I need each line of the entries below that includes the string "namespace".

[The data Boundary: Start]

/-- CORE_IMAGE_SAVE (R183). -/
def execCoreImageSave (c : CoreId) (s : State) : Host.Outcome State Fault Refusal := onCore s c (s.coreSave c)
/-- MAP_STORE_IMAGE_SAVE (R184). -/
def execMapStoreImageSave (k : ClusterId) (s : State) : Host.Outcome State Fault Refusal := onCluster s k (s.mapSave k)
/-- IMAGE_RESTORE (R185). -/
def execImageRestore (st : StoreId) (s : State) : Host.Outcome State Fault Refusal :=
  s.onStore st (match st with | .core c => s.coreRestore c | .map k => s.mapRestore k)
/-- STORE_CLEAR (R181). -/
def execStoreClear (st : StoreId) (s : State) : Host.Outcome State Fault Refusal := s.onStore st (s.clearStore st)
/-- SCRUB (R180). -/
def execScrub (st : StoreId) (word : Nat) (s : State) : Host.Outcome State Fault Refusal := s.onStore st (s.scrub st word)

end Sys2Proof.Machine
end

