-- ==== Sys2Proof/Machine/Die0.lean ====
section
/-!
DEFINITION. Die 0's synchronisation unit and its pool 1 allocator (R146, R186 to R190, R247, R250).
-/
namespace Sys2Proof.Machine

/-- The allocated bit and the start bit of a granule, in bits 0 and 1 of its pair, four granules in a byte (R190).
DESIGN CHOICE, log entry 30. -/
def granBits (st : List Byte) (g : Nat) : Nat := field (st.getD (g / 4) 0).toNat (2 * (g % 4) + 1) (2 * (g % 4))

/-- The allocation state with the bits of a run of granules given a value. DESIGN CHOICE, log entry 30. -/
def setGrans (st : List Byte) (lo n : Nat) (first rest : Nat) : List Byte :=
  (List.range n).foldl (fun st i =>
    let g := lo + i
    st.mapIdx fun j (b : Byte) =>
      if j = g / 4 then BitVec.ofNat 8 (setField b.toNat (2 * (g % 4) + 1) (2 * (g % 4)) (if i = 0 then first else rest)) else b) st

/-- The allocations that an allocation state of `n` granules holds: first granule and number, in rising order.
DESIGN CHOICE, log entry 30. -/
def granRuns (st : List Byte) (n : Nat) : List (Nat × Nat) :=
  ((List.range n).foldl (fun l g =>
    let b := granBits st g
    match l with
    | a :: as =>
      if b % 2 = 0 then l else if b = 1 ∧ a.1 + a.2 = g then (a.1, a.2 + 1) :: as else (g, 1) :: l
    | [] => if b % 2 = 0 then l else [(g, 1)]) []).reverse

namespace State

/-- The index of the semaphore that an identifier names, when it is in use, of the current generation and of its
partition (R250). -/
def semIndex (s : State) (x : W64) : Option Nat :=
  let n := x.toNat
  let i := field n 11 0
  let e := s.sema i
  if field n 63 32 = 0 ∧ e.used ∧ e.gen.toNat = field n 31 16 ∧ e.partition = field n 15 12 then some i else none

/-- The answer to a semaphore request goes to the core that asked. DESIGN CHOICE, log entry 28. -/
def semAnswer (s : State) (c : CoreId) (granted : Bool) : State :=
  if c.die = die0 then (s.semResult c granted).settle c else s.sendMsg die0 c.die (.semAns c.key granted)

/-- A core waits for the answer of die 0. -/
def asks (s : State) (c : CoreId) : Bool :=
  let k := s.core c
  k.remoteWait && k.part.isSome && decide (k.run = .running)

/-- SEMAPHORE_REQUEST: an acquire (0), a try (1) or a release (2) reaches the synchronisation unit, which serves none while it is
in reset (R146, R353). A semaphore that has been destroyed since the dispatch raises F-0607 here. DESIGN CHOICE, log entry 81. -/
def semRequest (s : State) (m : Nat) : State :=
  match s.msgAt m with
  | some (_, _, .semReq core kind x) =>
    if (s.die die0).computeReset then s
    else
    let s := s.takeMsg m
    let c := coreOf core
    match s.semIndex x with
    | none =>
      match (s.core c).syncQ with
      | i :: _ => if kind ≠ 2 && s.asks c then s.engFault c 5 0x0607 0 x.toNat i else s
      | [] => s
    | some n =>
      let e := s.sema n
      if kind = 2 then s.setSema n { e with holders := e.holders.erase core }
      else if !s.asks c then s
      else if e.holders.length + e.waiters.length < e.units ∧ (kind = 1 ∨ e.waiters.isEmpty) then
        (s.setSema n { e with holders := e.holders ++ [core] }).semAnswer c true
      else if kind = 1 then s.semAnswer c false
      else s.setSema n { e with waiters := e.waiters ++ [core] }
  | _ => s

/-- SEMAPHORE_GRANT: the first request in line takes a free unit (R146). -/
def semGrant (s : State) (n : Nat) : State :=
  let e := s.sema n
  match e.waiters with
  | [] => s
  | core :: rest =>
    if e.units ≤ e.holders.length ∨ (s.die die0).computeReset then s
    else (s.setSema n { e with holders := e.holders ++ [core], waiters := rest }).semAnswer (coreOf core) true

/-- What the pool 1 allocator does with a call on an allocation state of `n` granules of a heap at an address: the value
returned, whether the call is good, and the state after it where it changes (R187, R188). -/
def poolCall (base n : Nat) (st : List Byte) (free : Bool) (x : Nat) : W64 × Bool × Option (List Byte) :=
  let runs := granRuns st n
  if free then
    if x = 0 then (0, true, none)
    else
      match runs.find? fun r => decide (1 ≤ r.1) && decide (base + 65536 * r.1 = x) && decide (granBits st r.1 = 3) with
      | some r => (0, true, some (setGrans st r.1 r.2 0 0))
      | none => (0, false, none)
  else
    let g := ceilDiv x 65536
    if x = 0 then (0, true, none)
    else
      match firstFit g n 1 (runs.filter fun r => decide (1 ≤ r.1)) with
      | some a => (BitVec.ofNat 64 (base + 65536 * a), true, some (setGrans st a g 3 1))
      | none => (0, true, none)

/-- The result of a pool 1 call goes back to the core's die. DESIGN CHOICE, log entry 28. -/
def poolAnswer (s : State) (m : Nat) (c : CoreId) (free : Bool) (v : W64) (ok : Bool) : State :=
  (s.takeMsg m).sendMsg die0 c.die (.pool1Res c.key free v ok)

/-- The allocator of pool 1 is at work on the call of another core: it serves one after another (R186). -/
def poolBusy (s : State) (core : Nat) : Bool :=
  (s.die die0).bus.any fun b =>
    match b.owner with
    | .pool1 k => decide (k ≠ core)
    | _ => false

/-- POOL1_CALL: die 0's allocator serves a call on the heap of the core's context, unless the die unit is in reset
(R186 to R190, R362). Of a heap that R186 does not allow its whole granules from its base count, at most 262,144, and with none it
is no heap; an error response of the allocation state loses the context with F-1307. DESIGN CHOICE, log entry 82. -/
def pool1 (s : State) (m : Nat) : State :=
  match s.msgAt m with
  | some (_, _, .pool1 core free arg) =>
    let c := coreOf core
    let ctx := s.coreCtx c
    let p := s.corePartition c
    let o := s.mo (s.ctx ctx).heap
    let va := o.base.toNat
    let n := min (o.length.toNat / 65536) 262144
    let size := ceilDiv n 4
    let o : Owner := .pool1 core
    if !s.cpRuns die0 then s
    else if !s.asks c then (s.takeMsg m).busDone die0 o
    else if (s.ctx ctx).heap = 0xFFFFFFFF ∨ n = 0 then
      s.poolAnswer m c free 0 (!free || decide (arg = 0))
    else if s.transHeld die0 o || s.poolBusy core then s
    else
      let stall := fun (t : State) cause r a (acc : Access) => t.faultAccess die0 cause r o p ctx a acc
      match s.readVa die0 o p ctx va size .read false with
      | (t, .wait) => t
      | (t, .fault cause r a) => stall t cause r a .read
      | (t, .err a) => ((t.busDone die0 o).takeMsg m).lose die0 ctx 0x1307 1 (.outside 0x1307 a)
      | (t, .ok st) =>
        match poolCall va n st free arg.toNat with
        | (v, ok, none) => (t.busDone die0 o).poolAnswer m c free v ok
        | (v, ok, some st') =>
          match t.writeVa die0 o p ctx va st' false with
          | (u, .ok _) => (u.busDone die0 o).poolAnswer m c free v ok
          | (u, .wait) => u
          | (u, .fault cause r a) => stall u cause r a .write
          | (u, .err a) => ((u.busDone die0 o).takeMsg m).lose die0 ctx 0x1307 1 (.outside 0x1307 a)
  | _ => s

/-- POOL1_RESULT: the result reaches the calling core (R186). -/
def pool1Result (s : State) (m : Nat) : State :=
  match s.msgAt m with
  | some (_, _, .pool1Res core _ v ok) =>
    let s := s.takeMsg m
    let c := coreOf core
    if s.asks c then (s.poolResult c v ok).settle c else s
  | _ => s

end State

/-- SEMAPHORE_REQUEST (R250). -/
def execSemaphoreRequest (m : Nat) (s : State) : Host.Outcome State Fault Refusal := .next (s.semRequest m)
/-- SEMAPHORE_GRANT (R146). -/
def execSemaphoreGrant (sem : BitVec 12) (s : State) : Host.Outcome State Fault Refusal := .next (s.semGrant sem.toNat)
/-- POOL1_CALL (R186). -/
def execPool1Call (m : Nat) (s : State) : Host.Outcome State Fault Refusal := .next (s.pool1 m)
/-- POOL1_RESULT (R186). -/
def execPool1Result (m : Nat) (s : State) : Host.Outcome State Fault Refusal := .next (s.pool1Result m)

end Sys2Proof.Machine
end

[The data Boundary: End]

__Task result__.
namespace Sys2Proof.Machine
namespace State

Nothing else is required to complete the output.